/-- The group after `swr` of a register that is the group's own (R17, R98, R158, R305, R342). -/
def writtenGroup (g : Group) (n : Nat) (w : Word) : Option Group :=
  let usr (f : TrapRegs → TrapRegs) : Option Group := some { g with trap := { g.trap with usr := f g.trap.usr } }
  let sys (f : TrapRegs → TrapRegs) : Option Group := some { g with trap := { g.trap with sys := f g.trap.sys } }
  let sel (x : CtxSel) : Option Group := some { g with sel := x }
  let low3 : Word := BitVec.ofNat 64 (w.toNat / 8 * 8)
  let stack : DivEntry := nth { isPath := false, pc := 0, mask := 0 } g.dv g.sel.dv
  match n with
  | 0x010 => some { g with fflags := w.extractLsb' 0 5 }
  | 0x011 => some { g with seed := w }
  | 0x032 => some { g with agelim := BitVec.ofNat 16 (max 64 (w.toNat % 65536)) }
  | 0x044 => usr fun r => { r with pc := low3 }
  | 0x045 => some { g with trap := { g.trap with utvec := BitVec.ofNat 64 (w.toNat / 8 * 8 + w.toNat % 2) } }
  | 0x046 => usr fun r => { r with mask := w.extractLsb' 0 32 }
  | 0x04C => usr fun r => { r with scr := putNth r.scr 0 w } | 0x04D => usr fun r => { r with scr := putNth r.scr 1 w }
  | 0x04E => usr fun r => { r with scr := putNth r.scr 2 w } | 0x04F => usr fun r => { r with scr := putNth r.scr 3 w }
  | 0x814 => sys fun r => { r with pc := low3 }
  | 0x816 => sys fun r => { r with mask := w.extractLsb' 0 32 }
  | 0x817 => some { g with trap := { g.trap with
      utdeleg := w &&& (1 <<< 3 ||| 1 <<< 4 ||| 1 <<< 5 ||| 1 <<< 8 ||| 1 <<< 13 ||| 1 <<< 14 ||| 1 <<< 15 ||| 1 <<< 19) } }
  | 0x818 => sys fun r => { r with scr := putNth r.scr 0 w } | 0x819 => sys fun r => { r with scr := putNth r.scr 1 w }
  | 0x81A => sys fun r => { r with scr := putNth r.scr 2 w } | 0x81B => sys fun r => { r with scr := putNth r.scr 3 w }
  | 0x820 => some (g.setP 0 (w.extractLsb' 0 32)) | 0x821 => some (g.setP 1 (w.extractLsb' 0 32)) | 0x822 => some (g.setP 2 (w.extractLsb' 0 32))
  | 0x823 => some (g.setP 3 (w.extractLsb' 0 32)) | 0x824 => some (g.setP 4 (w.extractLsb' 0 32)) | 0x825 => some (g.setP 5 (w.extractLsb' 0 32))
  | 0x826 => some (g.setP 6 (w.extractLsb' 0 32))
  | 0x827 => some { g with regs := { g.regs with k0 := w.extractLsb' 0 16, k1 := w.extractLsb' 16 16 } }
  | 0x828 => sel { g.sel with dv := w.toNat % 16 }
  | 0x829 => some { g with dv := putNth g.dv g.sel.dv { stack with pc := low3, isPath := w.getLsbD 0 } }
  | 0x82A => some { g with dv := putNth g.dv g.sel.dv { stack with mask := w.extractLsb' 0 32 } }
  | 0x82B => some { g with dvDepth := min 16 (w.toNat % 32) }
  | 0x82C => sel { g.sel with bar := w.toNat % 32 % 18 }
  | 0x82E => sel { g.sel with fmt := w.toNat % 8 }
  | 0x830 => some { g with fmtPend := ((List.range 8).filter fun k => w.getLsbD k).map fun k => (k, nth 0 g.view k) }
  | 0x831 => sel { g.sel with rl := w.toNat % 128 % 72 }
  | 0x833 => sel { g.sel with image := putNth g.sel.image 1 w } | 0x834 => sel { g.sel with image := putNth g.sel.image 2 w }
  | 0x835 => sel { g.sel with image := putNth g.sel.image 3 w } | 0x836 => sel { g.sel with image := putNth g.sel.image 4 w }
  | 0x837 => some { g with tagDone := g.tagDone ||| (w &&& ~~~ g.tagBusy) }
  | 0x838 => some { g with ltime := w }
  | 0x839 => sel { g.sel with acc := w.toNat % 8 }
  | 0x83B => some { g with enacc := w }
  | _ => none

* [ACTIVITY]
With no other words, report how many lines in the entries hold the string "TrapRegs".

* [ANSWER]
2